Prior to New Year’s Day, Cardiff City were the only Premier League opponent who Harry Kane had failed to score against. It took the Tottenham Hotspur striker just two minutes and 21 seconds to add the Bluebirds to a list which now features 28 clubs, as Kane’s early effort set Mauricio Pochettino’s men on their way to a comfortable 3-0 victory.
There was an element of good fortune to the opening goal of the game, the ball ricocheting off Kane’s body and creeping past Cardiff goalkeeper Neil Etheridge. The Spurs man had played a key role in the start of the move, however, collecting possession on the halfway line, expertly turning away from Aron Gunnarsson and then racing into the box to get on the end of Kieran Trippier’s cross.
That was Kane’s 14th goal of the season, drawing him level with Arsenal’s Pierre-Emerick Aubameyang at the top of the Premier League scoring charts. The England international has proven in the last few months that he is far more than just a goalscorer, though, something which was again in evidence in south Wales on Tuesday.
Kane regularly played as a withdrawn striker during his ascension through the youth ranks at White Hart Lane, and although he possesses a fantastic scoring rate over a number of seasons it would be wrong to consider the Spurs man as an out-and-out goal-getter and nothing more. Kane is arguably the world’s most rounded centre-forward at present, with his performances in 2018/19 featuring even more of a creative element than those seen in previous campaigns.
As well as his contribution in the build-up to his own goal against Cardiff, Kane also played a part in Christian Eriksen and Son Heung-min’s strikes. For the former, scored in the 12th minute, he instigated the move by releasing Moussa Sissoko down the right flank with a wonderful pass; for the latter, it was Kane’s first-time ball which set up Son for his eighth goal of 2018/19.
There were numerous other examples of Kane dropping deep to pick up possession, including one occasion midway through the first half when centre-back duo Toby Alderweireld and Davinson Sanchez were the only Spurs players closer to their own goal than the striker. With Son also fielded up top in a 4-4-2 diamond formation and Sissoko and Alli afforded the license to make runs beyond the centre-forward from midfield, Kane was encouraged to drift away from the opposition centre-backs and make things happen outside the box.
Strikers will always be judged by their goal return before anything else, but Kane’s willingness to contribute elsewhere has barely harmed his efficiency inside the penalty area.
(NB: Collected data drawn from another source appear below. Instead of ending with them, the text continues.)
-- ==== Sys2Proof/Machine/Cool.lean ====
section
/-!
DEFINITION. The coolant stop (R356, Table 11.3) and its end.
-/
namespace Sys2Proof.Machine

/-- Is the boundary register in control of the boundary: WS_EXTEST or WS_INTEST_RING (Table 14.5)? -/
def Ctl.inTest (c : Ctl) : Bool := c.wir ∈ [1, 2]

/-- The coolant input's level (Table 14.8). -/
def Ctl.coolant (c : Ctl) : Bool := bit (c.reg rBND_STATUS) 0

/-- The hold of COOL_HOLD_TICKS begins while the coolant input is high (Table 11.3 step 5). -/
def Ctl.startHold (c : Ctl) : Ctl :=
  if c.coolant && !c.inTest then
    c.modPower fun p => { p with coolDeadline := some (c.after (c.ticksOf rCOOL_CTL 16 16)) }
  else c

/-- Every admitted descriptor that has not committed completes with COOLANT_STOP, the service that runs among them unless its last
effect has taken place (R372), and every key prefetch is dropped (Table 11.3 step 3). -/
def Ctl.stopWork (c : Ctl) : Ctl :=
  let c := c.svcStop 0x41 0
  let c := c.each (c.descs.filter (·.prefetched)) fun c d => c.dropPrefetch d.key
  let go := c.descs.filter fun d => d.stage ∉ [.hold, .check] && !d.completed && !d.committed
  (c.each go fun c d => c.fix d.key 0x41 0).fences

/-- Steps 1 to 4 of Table 11.3: a ramp is abandoned, the window spoiled (Table 11.4). -/
def Ctl.coolStop (c : Ctl) : Ctl :=
  let c : Ctl := { c with buckets := [] }
  let c := c.becomeQuiet
  let c := c.modPower fun p => { p with
    quiet := false, gate := 0, stopped := true, coolDeadline := none, vwait := none, margin := false, marginEnd := none, win := { p.win with spoiled := true } }
  let c := ((c.lower rPWR_EVT 4).raise rPWR_EVT 3).count rCOOL_STOPS 1
  let c := c.stopWork
  (c.putVreq c.voltageNow).startHold

/-- The coolant input falls (R356): during the hold it only restarts the hold; after COOL_OK the sequence starts again. -/
def Ctl.coolFall (c : Ctl) : Ctl :=
  if !c.coolant then c
  else
    let c := c.lower rBND_STATUS 0
    if c.resetting then c
    else if c.power.stopped && !bit (c.reg rPWR_EVT) 4 then c.modPower fun p => { p with coolDeadline := none }
    else c.coolStop

/-- COOLANT_FALL (R356). -/
def execCoolantFall (s : State) : Res := resetStep .coolantFall s (·.coolFall)

/-- The coolant input rises (Table 11.3 step 5). -/
def Ctl.coolRise (c : Ctl) : Ctl :=
  if c.coolant then c
  else
    let c := c.raise rBND_STATUS 0
    if c.power.stopped && !c.resetting then c.startHold else c

/-- COOLANT_RISE (R356). -/
def execCoolantRise (s : State) : Res := resetStep .coolantRise s (·.coolRise)

/-- COOL_OK (Table 11.3 step 5): the hold's timeout stands still in Night (R30). -/
def execCoolOk (s : State) : Res :=
  ctlStep .coolOk s fun c =>
    match c.power.coolDeadline with
    | some d => if c.power.stopped && c.coolant && c.due d && c.pstate ≠ 4 then c.raise rPWR_EVT 4 else c
    | none => c

/-- RESUME (Table 11.3 step 6). -/
def Ctl.coolResume (c : Ctl) : Ctl :=
  if c.power.stopped && bit (c.reg rPWR_EVT) 4 && !c.inTest then
    ((c.modPower fun p => { p with stopped := false, coolDeadline := none }).lower rPWR_EVT 4).becomeQuiet
  else c.raise rPWR_EVT 5

/-- A write of COOL_CTL (Table 11.8). -/
def Ctl.writeCoolCtl (c : Ctl) (d : Word) : Ctl :=
  let c := c.setReg rCOOL_CTL (d &&& 0xFFFF0000)
  if bit d 0 then c.coolResume else c

/-- COOL_RESUME (R356). -/
def execCoolResume (id : Byte) (s : State) : Res :=
  ctlStep (.coolResume id) s fun c => c.access id rCOOL_CTL true fun c => { c.coolResume with regRdata := 0 }

end Sys2Proof.Machine
end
He took a total of six shots on Tuesday – at least three more than any other player on the pitch – and is averaging 3.3 per match this term, a drop on last season’s tally of 5 but still the fourth highest rate in the top flight. He has also provided four assists since the campaign began – two more than he managed in the entirety of 2017/18 – and is averaging 20 passes per game, 2.2 more than last time out.
Kane may be the Premier League’s joint-top goalscorer, but there is so much more to his game than simply putting the ball in the back of the net.